As anyone who has done the RHCE exam knows, I can't really talk about any of the details. But I think the following would be helpful to others like myself:

  • If you're experienced in unix systems administration, and are used to administering applications, you should cope. Easily.

  • With experience on other platforms, the rapid-track course is very useful.

  • The RHCE exam covers a lot of application ground. For me, it was really a case of learning how Red Hat has its own tweaks (and how things like the firewall and SELinux interact with applications).

  • I found that going away for the course was really helpful. It allowed me to focus on the course without distractions.

Red Hat do a transition course for Solaris Administrators. I thought about that, and skipped it. I had no problem adjusting to RHEL, so I'm not sure what value the course for Solaris admins would be - I would have thought that if you're a bit unsure, then doing the full RHCE course rather that the Solaris course with the fast-track would be a better bet.

Sunday, May 09, 2010

JKstat 0.37

So JKstat now reaches version 0.37, with the usual spread of minor fixes, enhancements, and new features.

One enhancement is the extension to 64-bit. For JKstat itself, there's no need to run it in 64-bit mode, but I need 64-bit libraries to allow JKstat to run inside a 64-bit JVM. One example of this would be SolView, which would have to run in 64-bit mode to show the sizes of 64-bit processes using JProc.

A new feature is the ability to generate png images directly from the cli, using input such as the kstat -p archives used by kar.

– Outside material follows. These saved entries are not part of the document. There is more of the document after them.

-- ==== Sys2Proof/Machine/Waveforms.lean ====
section
/-!
DEFINITION. The signal sequences behind the two atomic accesses: one XFER bit by bit (42_card_transport.md R160) and
one ring access phase by phase (20_memory.md R68). No other rule depends on them.
-/

namespace Sys2Proof.Machine

/-- The card-port lines at one moment. -/
structure SpiLevels where
  sclk : Bool
  mosi : Bool
  deriving DecidableEq, Repr

/-- The two half-periods of bit `k`: `sd_mosi` is set before the rising edge and held while the clock is high. -/
def spiBit (tx : Byte) (k : Nat) : List SpiLevels :=
  [{ sclk := false, mosi := tx.getLsbD k }, { sclk := true, mosi := tx.getLsbD k }]

/-- The lines during `XFER(tx)`, most significant bit first, and back at idle (42_card_transport.md R159, R160). -/
def spiWave (tx : Byte) : List SpiLevels :=
  [7, 6, 5, 4, 3, 2, 1, 0].flatMap (spiBit tx) ++ [{ sclk := false, mosi := true }]

/-- The byte assembled from the `sd_miso` samples of the eight rising edges, in time order: the first is bit 7. -/
def spiReceive (miso : List Bool) : Byte :=
  miso.foldl (fun acc b => (acc <<< 1) ||| (if b then 0x01#8 else 0x00#8)) 0#8

/-- The ring memory port's signals at one moment; `dq` is the level driven, none while `m_dq` is an input. -/
structure MemLevels where
  addr : Option Word
  dq : Option Byte
  ceN : Bool
  weN : Bool
  deriving DecidableEq, Repr

/-- The phases of `MemWrite(off, v)`: drive, assert the chip enable, pulse the write enable low and back high, deassert
(20_memory.md R68). -/
def memWriteWave (off : Word) (v : Byte) : List MemLevels :=
  [ { addr := some off, dq := some v, ceN := true, weN := true },
    { addr := some off, dq := some v, ceN := false, weN := true },
    { addr := some off, dq := some v, ceN := false, weN := false },
    { addr := some off, dq := some v, ceN := false, weN := true },
    { addr := none, dq := none, ceN := true, weN := true } ]

/-- The phases of `MemRead(off)`: turn `m_dq` to input, drive the address, assert the chip enable (and sample),
deassert (20_memory.md R68). -/
def memReadWave (off : Word) : List MemLevels :=
  [ { addr := none, dq := none, ceN := true, weN := true },
    { addr := some off, dq := none, ceN := true, weN := true },
    { addr := some off, dq := none, ceN := false, weN := true },
    { addr := none, dq := none, ceN := true, weN := true } ]

end Sys2Proof.Machine
end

One of the minor fixes this time is to support the recent 1.3 release of JavaFX . It looks like JavaFX isn't binary compatible between releases, so code needs to be rebuilt to match whichever version you're using, which is a shame. Also, this version optimized away some of my method calls and I needed to fool it into not doing so.

Wednesday, May 05, 2010

Solaris Process data from Java

I've got a java interface, called jproc to process data in Solaris, using the procfs filesystem.

In the latest version, apart from starting on a tree-view (currently known to be buggy and woefully incomplete), there are a couple of little technical tricks I had to learn.

The first is that accessing the process data, particularly sizes, of a 64-bit application, requires a 64-bit application. That's why tools such as top, ps, and prstat are 64-bit (via isaexec). Now, there's a 64-bit java for Solaris, so I needed to compile my JNI library in 64-bit mode too. Normally you just call

cc -G
but for 64-bit mode it's a little more complicated than that. In particular, just adding -m64 the way you would expect doesn't work. And it's different on x86 and sparc. So what I've found works, is:

cc -Kpic -shared -m64

cc -xcode=pic13 -shared -m64

The other thing I wanted to do was to make the display of items in tables a little more readable. JTable just picks up the type of data and defaults to a fairly basic display. My first attempt was to convert my data to pretty strings, and display those, but that had a couple of snags: by default strings get left-justified, which wasn't what I wanted, and sorting broke because it sorted the strings rather than the underlying numerical data.

The answer, of course, is to use a custom TableCellRenderer. This only affects the presentation, so that sorting works correctly against the underlying data. So far all I've done is simply humanize some of the values, but so much more is possible.